Data records =>

──────────

/-- Has a powered router been idle for 512 fabric cycles (R123)? -/
def State.gates (s : State) (d : DieId) (r : Nat) : Bool :=
  decide (r < routersOf d) && s.powered d r && decide (s.lastFlit d r + 512 ≤ fabricCycles s.now) && !s.packetIn d r

/-- `ROUTER_POWER_GATE` (R123); a wake in the same cycle wins (R124), see `State.wakeSignal`. -/
def execRouterPowerGate (die : DieId) (router : Nat) (s : State) : Host.Outcome State Fault Refusal :=
  happens (if s.gates die router then
    { s with fabric := { s.fabric with gated := (die, router, fabricCycles s.now) :: s.fabric.gated } } else s)

/-- `ROUTER_WAKE` (R123, R124): a router's wake completes and its idle count starts again, or a wake signal reaches it. -/
def execRouterWake (die : DieId) (router : Nat) (s : State) : Host.Outcome State Fault Refusal :=
  match s.fabric.waking.find? fun x => x.1 == die && x.2.1 == router with
  | some x =>
    let t : State := { s with fabric := { s.fabric with
      waking := s.fabric.waking.filter fun y => !(y.1 == die && y.2.1 == router) } }
    happens (if x.2.2 = 0 then t.noteFlit die router else s)
  | none => happens (if router < routersOf die then s.wakeSignal die router else s)

/-! ## Unreachable accesses (R129, R136) -/

/-- Holds ACCESS_VIOLATION for a span's next far fence, with the address of its earliest unreachable store (R136). -/
def State.holdUnreachable (s : State) (o : MemOp) (va : DWord) : State :=
  let t : TrapInfo :=
    { code := 8, sub := 0, detail := 0, addr := va, lanes := o.lanes, unreach := true, cause := some o.pc, region := 0 }
  match s.spanOf o.span with
  | none => s
  | some p =>
    if p.held.any fun h => h.by_ == .farFence && decide (h.op ≤ o.id) then s
    else
      let s1 := s.updSpan o.span fun q => { q with held := q.held.filter fun h => h.by_ != .farFence }
      s1.hold o.span [{ by_ := .farFence, trap := t, op := o.id }]

/-- The accesses of an operation that satisfy p and have had no response become unreachable, and are logged (R136). -/
def State.unreachable (s : State) (o : MemOp) (p : Req → Bool) : State :=
  let lost (q : Req) : Bool := (!q.status.back || s.replying o.id (sectorOf q.key)) && q.status != .queued && p q
  match o.reqs.filter lost with
  | [] => s
  | q :: qs =>
    let s1 := (q :: qs).foldl (fun t x => t.logUnreachable x.key) s
    let o1 : MemOp := { o with reqs := mapIf o.reqs lost fun x => { x with status := .unreachable } }
    if o.returns then s1.putOp o1
    else
      let s2 := s1.holdUnreachable o q.va
      (if o1.reqs.all fun x => x.status.back then { s2 with memOps := s2.memOps.filter fun x => x.id != o.id }
       else s2.putOp o1).settleMerged

/-! ## Girth links (R126 to R129) -/

/-- Changes a Girth link. -/
def State.putGirth (s : State) (l : Fin 10) (g : Girth) : State :=
  { s with fabric := { s.fabric with girth := s.fabric.girth.set l.val g l.isLt } }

──────────

WORK TO COMPLETE => Lines from the one containing "let s1 := (q" through the last line of the records, restated word for word: that is the whole response.

SOLUTION =>
    let s1 := (q :: qs).foldl (fun t x => t.logUnreachable x.key) s
    let o1 : MemOp := { o with reqs := mapIf o.reqs lost fun x => { x with status := .unreachable } }
    if o.returns then s1.putOp o1
    else
      let s2 := s1.holdUnreachable o q.va
      (if o1.reqs.all fun x => x.status.back then { s2 with memOps := s2.memOps.filter fun x => x.id != o.id }
       else s2.putOp o1).settleMerged

/-! ## Girth links (R126 to R129) -/

/-- Changes a Girth link. -/
def State.putGirth (s : State) (l : Fin 10) (g : Girth) : State :=
  { s with fabric := { s.fabric with girth := s.fabric.girth.set l.val g l.isLt } }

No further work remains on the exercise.